*** Opening Data supplied ***

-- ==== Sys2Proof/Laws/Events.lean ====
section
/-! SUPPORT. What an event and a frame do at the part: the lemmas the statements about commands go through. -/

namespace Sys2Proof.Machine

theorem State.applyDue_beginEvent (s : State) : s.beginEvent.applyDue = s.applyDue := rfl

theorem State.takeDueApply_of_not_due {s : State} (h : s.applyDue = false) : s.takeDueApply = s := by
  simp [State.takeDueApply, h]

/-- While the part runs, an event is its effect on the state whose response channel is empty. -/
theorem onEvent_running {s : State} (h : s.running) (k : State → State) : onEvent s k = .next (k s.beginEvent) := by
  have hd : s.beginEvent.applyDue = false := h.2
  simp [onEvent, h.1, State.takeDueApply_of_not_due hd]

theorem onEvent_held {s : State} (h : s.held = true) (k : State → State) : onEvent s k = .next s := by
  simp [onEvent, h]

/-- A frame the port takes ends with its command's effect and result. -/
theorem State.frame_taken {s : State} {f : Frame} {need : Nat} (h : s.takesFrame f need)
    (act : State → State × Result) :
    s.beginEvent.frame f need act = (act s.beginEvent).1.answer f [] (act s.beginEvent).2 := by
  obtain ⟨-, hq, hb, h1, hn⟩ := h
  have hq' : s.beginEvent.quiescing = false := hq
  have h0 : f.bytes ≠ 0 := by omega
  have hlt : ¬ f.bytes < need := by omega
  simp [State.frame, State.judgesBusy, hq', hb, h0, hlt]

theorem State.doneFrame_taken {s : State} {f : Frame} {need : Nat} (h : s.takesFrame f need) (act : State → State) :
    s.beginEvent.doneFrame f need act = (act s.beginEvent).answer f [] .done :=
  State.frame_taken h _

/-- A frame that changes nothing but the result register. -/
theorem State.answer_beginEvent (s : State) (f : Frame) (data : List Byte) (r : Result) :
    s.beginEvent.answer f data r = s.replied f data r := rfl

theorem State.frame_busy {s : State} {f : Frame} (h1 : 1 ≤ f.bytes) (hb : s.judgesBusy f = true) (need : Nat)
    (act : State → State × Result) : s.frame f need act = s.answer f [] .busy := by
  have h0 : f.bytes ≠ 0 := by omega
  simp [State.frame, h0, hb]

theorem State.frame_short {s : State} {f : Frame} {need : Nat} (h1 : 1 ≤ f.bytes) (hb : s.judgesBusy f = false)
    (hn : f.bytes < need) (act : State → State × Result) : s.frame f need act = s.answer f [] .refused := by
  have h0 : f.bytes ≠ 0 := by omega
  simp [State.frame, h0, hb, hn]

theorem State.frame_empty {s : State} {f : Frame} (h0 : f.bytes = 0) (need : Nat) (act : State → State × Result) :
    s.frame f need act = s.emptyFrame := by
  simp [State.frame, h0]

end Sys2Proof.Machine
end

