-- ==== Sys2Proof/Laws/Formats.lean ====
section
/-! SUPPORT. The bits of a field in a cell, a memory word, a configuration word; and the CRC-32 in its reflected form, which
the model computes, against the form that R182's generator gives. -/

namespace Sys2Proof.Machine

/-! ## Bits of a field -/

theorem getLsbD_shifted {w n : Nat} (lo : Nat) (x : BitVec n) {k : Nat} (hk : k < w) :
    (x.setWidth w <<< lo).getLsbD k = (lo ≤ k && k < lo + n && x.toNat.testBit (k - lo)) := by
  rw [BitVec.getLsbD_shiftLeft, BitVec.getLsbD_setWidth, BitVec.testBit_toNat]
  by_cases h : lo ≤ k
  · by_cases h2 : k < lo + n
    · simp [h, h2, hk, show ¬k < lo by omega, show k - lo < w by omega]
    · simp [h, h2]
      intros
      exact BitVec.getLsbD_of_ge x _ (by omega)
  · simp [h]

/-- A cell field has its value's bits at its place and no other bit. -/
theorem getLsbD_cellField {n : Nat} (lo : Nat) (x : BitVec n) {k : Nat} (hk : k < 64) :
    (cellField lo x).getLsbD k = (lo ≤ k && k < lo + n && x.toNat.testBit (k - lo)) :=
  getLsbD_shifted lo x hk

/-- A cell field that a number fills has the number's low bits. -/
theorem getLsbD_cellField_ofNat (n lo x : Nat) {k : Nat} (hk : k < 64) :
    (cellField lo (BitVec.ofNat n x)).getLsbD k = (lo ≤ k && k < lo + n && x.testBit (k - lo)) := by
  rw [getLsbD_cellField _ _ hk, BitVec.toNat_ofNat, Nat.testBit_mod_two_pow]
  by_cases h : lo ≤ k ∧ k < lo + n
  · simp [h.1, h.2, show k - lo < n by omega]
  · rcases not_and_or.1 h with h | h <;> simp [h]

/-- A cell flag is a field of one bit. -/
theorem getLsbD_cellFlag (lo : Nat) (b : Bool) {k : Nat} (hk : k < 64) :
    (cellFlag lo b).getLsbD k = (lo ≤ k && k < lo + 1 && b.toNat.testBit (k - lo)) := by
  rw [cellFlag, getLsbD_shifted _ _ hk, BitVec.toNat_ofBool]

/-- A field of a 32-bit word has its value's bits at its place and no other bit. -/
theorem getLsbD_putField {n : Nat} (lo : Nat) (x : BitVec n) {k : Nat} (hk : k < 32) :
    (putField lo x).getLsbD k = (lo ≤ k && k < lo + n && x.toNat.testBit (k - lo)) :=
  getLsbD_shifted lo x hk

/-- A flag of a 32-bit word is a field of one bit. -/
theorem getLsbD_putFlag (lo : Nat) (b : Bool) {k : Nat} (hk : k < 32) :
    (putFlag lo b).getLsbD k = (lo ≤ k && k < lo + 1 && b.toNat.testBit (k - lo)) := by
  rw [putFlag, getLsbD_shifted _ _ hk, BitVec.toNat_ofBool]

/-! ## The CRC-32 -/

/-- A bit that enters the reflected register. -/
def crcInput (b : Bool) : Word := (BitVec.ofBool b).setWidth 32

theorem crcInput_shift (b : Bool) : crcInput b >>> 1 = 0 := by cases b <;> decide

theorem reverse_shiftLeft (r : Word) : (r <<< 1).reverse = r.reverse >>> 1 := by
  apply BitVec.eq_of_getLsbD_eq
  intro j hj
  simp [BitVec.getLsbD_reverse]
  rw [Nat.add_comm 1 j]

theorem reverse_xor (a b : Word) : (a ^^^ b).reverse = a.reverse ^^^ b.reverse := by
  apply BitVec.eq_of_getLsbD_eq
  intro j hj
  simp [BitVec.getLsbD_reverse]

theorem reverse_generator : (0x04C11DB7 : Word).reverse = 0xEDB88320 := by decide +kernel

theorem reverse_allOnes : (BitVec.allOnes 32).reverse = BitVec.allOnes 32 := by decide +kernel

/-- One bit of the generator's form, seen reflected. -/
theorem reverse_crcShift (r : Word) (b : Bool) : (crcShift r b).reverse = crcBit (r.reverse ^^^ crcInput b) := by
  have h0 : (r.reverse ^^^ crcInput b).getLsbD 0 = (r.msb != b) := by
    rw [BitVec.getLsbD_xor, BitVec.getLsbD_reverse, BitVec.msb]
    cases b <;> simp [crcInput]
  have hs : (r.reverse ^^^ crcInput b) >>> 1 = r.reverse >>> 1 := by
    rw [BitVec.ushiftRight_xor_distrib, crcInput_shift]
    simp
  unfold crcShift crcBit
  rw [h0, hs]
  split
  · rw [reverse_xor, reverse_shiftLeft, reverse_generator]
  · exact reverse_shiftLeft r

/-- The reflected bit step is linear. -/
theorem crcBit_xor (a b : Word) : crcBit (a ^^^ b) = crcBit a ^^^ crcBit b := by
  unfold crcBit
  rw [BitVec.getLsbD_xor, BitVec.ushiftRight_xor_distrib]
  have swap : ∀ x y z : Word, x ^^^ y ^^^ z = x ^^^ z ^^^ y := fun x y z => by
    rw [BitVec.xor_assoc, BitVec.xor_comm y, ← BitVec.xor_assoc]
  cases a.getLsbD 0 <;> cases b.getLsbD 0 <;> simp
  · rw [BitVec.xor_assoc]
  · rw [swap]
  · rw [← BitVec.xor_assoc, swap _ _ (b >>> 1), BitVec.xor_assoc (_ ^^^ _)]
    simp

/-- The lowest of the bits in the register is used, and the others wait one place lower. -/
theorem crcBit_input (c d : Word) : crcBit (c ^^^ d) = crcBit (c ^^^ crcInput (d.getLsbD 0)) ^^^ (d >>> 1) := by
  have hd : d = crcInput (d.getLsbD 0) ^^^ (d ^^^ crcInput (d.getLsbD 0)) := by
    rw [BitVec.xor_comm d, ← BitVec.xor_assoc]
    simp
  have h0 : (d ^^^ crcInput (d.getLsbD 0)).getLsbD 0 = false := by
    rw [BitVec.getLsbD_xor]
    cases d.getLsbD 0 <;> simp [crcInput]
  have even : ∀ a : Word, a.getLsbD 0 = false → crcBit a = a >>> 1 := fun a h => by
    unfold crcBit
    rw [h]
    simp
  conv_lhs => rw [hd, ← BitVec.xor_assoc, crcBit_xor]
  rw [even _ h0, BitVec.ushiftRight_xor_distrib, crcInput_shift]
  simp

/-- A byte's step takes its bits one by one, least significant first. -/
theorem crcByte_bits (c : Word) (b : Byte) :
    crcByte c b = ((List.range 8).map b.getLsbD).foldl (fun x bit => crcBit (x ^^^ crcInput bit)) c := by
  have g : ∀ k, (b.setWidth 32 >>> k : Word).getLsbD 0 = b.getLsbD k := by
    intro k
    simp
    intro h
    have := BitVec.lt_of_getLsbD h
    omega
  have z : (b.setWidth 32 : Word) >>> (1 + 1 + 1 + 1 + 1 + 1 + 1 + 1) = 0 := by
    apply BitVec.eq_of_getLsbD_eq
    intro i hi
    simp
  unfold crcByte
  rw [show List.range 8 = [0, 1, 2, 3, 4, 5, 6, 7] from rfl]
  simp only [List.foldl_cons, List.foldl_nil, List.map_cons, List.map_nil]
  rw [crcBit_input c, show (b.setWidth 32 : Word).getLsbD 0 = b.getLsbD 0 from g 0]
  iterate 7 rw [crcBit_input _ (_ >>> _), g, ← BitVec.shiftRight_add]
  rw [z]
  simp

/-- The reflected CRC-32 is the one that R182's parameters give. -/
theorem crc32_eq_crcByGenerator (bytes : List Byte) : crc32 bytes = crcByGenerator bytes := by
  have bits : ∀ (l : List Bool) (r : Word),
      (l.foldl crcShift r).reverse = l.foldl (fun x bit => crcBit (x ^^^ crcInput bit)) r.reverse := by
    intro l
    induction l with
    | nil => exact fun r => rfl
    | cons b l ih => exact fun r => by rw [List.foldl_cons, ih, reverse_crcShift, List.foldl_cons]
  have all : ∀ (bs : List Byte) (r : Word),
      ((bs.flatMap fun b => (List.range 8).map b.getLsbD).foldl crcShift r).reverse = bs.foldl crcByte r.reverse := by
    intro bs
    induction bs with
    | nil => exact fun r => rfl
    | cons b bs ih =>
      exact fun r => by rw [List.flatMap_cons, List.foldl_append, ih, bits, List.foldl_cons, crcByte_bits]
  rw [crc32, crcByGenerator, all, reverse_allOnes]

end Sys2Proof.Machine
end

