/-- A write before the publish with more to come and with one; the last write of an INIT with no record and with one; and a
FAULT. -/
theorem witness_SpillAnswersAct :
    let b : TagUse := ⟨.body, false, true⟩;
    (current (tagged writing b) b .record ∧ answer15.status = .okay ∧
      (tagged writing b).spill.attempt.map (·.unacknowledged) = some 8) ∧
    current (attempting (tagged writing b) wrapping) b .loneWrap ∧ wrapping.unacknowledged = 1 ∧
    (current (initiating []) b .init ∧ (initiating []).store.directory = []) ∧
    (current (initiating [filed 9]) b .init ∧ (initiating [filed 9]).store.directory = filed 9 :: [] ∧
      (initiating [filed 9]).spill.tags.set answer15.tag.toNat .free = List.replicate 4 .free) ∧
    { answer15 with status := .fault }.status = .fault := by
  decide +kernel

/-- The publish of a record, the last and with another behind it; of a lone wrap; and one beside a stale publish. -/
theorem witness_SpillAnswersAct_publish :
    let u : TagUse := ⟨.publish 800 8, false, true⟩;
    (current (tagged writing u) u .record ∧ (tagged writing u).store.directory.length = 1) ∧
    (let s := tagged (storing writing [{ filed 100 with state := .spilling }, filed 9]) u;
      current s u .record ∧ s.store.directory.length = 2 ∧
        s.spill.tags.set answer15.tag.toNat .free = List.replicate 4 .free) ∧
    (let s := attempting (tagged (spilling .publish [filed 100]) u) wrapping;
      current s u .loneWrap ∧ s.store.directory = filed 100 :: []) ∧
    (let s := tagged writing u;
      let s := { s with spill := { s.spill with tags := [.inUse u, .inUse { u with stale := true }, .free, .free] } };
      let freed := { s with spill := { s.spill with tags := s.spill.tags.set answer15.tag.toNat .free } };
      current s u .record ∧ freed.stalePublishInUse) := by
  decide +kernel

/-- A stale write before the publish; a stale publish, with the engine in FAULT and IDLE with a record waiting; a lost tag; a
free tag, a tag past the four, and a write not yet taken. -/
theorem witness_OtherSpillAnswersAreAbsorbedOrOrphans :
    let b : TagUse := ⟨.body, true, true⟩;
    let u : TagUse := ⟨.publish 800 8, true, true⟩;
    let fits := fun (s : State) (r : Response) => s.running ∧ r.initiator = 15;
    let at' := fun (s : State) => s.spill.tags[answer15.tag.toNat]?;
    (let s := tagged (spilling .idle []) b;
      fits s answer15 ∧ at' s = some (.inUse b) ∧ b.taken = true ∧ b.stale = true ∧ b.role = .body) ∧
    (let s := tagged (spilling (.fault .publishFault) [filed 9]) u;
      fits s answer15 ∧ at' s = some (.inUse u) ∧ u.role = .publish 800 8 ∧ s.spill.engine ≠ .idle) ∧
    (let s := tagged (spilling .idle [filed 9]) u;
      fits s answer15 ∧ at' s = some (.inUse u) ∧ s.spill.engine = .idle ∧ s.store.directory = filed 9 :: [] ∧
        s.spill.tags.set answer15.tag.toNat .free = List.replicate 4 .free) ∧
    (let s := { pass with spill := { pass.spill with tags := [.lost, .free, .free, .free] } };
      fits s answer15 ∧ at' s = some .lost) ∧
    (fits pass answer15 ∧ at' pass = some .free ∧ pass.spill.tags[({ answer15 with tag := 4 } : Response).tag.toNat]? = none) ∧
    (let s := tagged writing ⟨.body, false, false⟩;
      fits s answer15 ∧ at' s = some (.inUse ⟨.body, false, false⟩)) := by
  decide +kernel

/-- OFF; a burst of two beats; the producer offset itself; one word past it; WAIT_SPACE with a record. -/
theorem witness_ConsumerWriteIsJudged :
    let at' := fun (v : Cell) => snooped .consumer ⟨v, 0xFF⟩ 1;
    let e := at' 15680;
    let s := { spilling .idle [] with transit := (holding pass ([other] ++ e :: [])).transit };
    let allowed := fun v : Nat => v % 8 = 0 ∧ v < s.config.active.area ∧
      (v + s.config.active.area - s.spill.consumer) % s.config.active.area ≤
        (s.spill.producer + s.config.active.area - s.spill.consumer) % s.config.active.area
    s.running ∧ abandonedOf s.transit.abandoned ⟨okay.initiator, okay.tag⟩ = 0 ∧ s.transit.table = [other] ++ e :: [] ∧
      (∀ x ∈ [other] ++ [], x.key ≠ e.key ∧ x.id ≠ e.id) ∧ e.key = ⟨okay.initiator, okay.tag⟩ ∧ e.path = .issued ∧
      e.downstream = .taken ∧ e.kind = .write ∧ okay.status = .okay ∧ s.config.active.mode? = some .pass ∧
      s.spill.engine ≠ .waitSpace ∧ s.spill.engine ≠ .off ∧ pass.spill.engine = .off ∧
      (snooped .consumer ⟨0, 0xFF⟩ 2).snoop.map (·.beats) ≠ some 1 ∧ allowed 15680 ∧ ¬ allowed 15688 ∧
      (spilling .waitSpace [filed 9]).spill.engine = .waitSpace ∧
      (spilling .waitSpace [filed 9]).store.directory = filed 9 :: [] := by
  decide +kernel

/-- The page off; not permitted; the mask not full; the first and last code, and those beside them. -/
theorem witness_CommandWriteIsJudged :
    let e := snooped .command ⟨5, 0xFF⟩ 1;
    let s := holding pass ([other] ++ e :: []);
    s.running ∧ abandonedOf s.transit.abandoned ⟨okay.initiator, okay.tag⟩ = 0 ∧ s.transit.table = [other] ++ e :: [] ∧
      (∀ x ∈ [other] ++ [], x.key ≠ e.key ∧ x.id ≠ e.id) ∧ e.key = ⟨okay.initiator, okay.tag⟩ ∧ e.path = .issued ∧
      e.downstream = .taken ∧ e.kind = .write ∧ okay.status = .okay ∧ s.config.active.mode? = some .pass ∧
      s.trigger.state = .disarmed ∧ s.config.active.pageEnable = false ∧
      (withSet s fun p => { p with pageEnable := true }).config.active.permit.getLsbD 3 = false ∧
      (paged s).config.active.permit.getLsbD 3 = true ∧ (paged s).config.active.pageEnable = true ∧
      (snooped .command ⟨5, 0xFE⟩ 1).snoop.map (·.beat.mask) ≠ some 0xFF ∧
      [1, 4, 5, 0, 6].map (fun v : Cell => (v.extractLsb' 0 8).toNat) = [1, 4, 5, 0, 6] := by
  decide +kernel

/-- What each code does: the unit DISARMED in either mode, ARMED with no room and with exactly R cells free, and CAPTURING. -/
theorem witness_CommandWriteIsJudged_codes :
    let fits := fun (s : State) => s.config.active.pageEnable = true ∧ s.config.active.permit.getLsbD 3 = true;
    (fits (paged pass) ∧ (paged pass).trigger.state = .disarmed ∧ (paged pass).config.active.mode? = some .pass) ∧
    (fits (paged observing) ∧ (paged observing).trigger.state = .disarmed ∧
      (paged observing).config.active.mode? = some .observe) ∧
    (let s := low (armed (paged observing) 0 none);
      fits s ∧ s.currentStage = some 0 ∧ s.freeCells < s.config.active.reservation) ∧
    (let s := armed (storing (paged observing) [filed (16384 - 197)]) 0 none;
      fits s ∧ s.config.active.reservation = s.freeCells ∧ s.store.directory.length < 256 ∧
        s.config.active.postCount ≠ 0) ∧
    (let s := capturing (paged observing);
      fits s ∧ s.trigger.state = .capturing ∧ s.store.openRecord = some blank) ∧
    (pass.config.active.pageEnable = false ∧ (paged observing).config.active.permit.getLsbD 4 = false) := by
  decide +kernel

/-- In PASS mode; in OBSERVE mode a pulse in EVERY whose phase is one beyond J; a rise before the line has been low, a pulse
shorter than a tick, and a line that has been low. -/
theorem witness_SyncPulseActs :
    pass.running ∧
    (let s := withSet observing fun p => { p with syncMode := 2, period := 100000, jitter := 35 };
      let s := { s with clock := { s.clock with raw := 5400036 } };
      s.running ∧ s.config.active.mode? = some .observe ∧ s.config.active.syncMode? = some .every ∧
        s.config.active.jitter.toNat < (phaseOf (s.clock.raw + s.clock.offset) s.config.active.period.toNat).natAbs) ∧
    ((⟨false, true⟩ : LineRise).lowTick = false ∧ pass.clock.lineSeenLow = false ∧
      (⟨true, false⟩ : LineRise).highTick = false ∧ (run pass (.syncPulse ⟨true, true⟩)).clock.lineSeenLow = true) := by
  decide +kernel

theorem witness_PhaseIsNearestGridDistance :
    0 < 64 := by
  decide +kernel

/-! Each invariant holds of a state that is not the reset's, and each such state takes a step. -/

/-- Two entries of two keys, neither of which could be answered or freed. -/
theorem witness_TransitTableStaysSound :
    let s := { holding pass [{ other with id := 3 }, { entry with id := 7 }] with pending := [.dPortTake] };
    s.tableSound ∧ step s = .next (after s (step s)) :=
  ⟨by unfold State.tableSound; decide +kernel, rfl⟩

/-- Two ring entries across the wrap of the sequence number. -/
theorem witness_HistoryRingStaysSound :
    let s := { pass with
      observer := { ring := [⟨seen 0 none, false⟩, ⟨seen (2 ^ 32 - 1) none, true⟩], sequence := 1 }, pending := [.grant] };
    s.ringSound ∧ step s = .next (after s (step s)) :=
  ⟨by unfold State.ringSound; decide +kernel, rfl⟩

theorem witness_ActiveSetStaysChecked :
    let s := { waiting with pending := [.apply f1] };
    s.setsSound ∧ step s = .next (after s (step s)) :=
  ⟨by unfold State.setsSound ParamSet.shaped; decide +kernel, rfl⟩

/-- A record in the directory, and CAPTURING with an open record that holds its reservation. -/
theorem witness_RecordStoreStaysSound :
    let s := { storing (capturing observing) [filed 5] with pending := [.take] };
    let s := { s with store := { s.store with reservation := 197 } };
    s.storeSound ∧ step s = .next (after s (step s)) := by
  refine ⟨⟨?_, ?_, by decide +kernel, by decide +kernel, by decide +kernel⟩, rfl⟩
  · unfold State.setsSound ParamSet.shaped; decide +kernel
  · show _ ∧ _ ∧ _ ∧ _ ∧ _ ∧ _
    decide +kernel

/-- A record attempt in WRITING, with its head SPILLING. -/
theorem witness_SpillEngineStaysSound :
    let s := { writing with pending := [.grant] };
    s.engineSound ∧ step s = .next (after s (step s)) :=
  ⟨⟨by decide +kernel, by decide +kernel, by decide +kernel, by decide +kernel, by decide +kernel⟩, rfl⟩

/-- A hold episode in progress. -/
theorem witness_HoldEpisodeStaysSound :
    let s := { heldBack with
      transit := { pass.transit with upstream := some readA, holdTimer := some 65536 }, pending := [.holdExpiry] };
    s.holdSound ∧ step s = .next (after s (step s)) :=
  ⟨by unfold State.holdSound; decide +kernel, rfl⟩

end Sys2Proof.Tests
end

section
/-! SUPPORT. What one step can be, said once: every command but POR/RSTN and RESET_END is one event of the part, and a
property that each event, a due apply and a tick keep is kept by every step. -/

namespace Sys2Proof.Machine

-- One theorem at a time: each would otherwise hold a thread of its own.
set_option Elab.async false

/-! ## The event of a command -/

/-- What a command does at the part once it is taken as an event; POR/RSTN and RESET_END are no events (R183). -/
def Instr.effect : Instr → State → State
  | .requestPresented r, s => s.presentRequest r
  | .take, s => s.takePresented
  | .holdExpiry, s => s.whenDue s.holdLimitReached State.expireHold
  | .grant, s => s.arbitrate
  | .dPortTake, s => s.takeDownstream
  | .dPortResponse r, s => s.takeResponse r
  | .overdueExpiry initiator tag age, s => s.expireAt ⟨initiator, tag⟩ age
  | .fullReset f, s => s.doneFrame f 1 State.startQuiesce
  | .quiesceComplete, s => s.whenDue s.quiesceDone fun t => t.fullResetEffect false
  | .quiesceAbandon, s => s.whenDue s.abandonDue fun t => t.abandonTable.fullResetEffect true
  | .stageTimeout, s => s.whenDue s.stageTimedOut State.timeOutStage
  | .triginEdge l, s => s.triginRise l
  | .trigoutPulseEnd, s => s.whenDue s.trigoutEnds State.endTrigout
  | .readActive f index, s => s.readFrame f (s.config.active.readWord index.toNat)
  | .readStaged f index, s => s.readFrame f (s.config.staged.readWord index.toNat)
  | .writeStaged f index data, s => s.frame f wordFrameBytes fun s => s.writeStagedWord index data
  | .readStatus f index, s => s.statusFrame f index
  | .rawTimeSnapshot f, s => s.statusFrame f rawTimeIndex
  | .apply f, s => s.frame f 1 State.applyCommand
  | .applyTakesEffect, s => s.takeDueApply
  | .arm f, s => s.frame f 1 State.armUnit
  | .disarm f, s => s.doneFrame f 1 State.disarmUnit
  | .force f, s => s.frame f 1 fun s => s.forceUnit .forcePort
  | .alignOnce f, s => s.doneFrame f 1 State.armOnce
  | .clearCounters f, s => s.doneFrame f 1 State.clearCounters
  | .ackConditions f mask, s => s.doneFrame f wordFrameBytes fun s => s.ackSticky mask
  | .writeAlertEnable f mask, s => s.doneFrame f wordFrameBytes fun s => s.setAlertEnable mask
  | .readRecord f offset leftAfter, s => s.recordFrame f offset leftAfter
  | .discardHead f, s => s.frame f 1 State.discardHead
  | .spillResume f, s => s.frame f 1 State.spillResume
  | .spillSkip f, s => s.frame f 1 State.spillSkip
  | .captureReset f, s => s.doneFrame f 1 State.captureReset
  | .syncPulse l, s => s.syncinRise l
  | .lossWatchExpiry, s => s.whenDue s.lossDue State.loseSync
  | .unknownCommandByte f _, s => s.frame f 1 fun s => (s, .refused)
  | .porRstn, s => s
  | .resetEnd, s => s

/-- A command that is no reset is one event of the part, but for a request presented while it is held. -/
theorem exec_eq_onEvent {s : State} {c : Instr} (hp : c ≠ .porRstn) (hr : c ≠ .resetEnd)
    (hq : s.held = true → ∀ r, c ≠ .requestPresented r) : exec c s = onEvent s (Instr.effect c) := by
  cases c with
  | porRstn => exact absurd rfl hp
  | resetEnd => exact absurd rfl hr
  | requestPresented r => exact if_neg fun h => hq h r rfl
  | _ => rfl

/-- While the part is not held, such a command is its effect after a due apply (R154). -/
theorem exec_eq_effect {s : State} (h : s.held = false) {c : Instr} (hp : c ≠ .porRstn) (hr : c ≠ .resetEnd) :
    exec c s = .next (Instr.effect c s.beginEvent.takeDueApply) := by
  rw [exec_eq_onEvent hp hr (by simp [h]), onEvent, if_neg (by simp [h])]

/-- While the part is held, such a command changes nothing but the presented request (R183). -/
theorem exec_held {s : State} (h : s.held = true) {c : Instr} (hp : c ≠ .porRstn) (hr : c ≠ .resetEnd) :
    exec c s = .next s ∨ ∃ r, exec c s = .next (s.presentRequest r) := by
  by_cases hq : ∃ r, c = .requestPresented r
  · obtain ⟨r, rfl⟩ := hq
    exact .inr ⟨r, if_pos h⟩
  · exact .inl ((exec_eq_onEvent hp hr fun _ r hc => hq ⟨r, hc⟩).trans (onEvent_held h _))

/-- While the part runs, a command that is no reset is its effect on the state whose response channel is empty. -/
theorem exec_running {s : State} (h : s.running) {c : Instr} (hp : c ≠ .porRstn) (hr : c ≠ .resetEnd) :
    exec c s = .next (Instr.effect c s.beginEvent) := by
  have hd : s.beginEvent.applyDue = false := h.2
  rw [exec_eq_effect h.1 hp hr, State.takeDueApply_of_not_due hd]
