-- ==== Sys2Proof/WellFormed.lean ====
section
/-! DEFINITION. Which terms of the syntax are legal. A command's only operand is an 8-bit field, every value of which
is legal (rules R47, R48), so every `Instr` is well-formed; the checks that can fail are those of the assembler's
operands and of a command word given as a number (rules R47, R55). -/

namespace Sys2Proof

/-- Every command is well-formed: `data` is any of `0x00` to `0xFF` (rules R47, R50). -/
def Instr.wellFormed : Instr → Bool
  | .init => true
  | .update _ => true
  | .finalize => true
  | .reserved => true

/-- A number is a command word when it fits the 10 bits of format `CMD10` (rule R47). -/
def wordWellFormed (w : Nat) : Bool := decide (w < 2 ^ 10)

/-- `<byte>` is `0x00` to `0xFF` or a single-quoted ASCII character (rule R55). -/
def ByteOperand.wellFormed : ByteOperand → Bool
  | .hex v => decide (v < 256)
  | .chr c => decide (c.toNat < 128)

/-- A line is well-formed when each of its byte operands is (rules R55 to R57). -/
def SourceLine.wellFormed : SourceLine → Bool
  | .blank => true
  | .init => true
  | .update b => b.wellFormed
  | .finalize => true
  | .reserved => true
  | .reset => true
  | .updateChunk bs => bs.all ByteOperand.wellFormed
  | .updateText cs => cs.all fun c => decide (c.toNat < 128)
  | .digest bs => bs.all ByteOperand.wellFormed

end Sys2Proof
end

*** Closing Data supplied ***

** Action item **
Your task for the entries above: copy exactly the span starting with the line with "0 < 64 := by" and going on through the line with "refine ⟨⟨?_, ?_, by", both lines included, and nothing else.

** Answer to this problem **
    0 < 64 := by
  decide +kernel

/-! Each invariant holds of a state that is not the reset's, and each such state takes a step. -/

/-- Two entries of two keys, neither of which could be answered or freed. -/
theorem witness_TransitTableStaysSound :
    let s := { holding pass [{ other with id := 3 }, { entry with id := 7 }] with pending := [.dPortTake] };
    s.tableSound ∧ step s = .next (after s (step s)) :=
  ⟨by unfold State.tableSound; decide +kernel, rfl⟩

/-- Two ring entries across the wrap of the sequence number. -/
theorem witness_HistoryRingStaysSound :
    let s := { pass with
      observer := { ring := [⟨seen 0 none, false⟩, ⟨seen (2 ^ 32 - 1) none, true⟩], sequence := 1 }, pending := [.grant] };
    s.ringSound ∧ step s = .next (after s (step s)) :=
  ⟨by unfold State.ringSound; decide +kernel, rfl⟩

theorem witness_ActiveSetStaysChecked :
    let s := { waiting with pending := [.apply f1] };
    s.setsSound ∧ step s = .next (after s (step s)) :=
  ⟨by unfold State.setsSound ParamSet.shaped; decide +kernel, rfl⟩

/-- A record in the directory, and CAPTURING with an open record that holds its reservation. -/
theorem witness_RecordStoreStaysSound :
    let s := { storing (capturing observing) [filed 5] with pending := [.take] };
    let s := { s with store := { s.store with reservation := 197 } };
    s.storeSound ∧ step s = .next (after s (step s)) := by
  refine ⟨⟨?_, ?_, by decide +kernel, by decide +kernel, by decide +kernel⟩, rfl⟩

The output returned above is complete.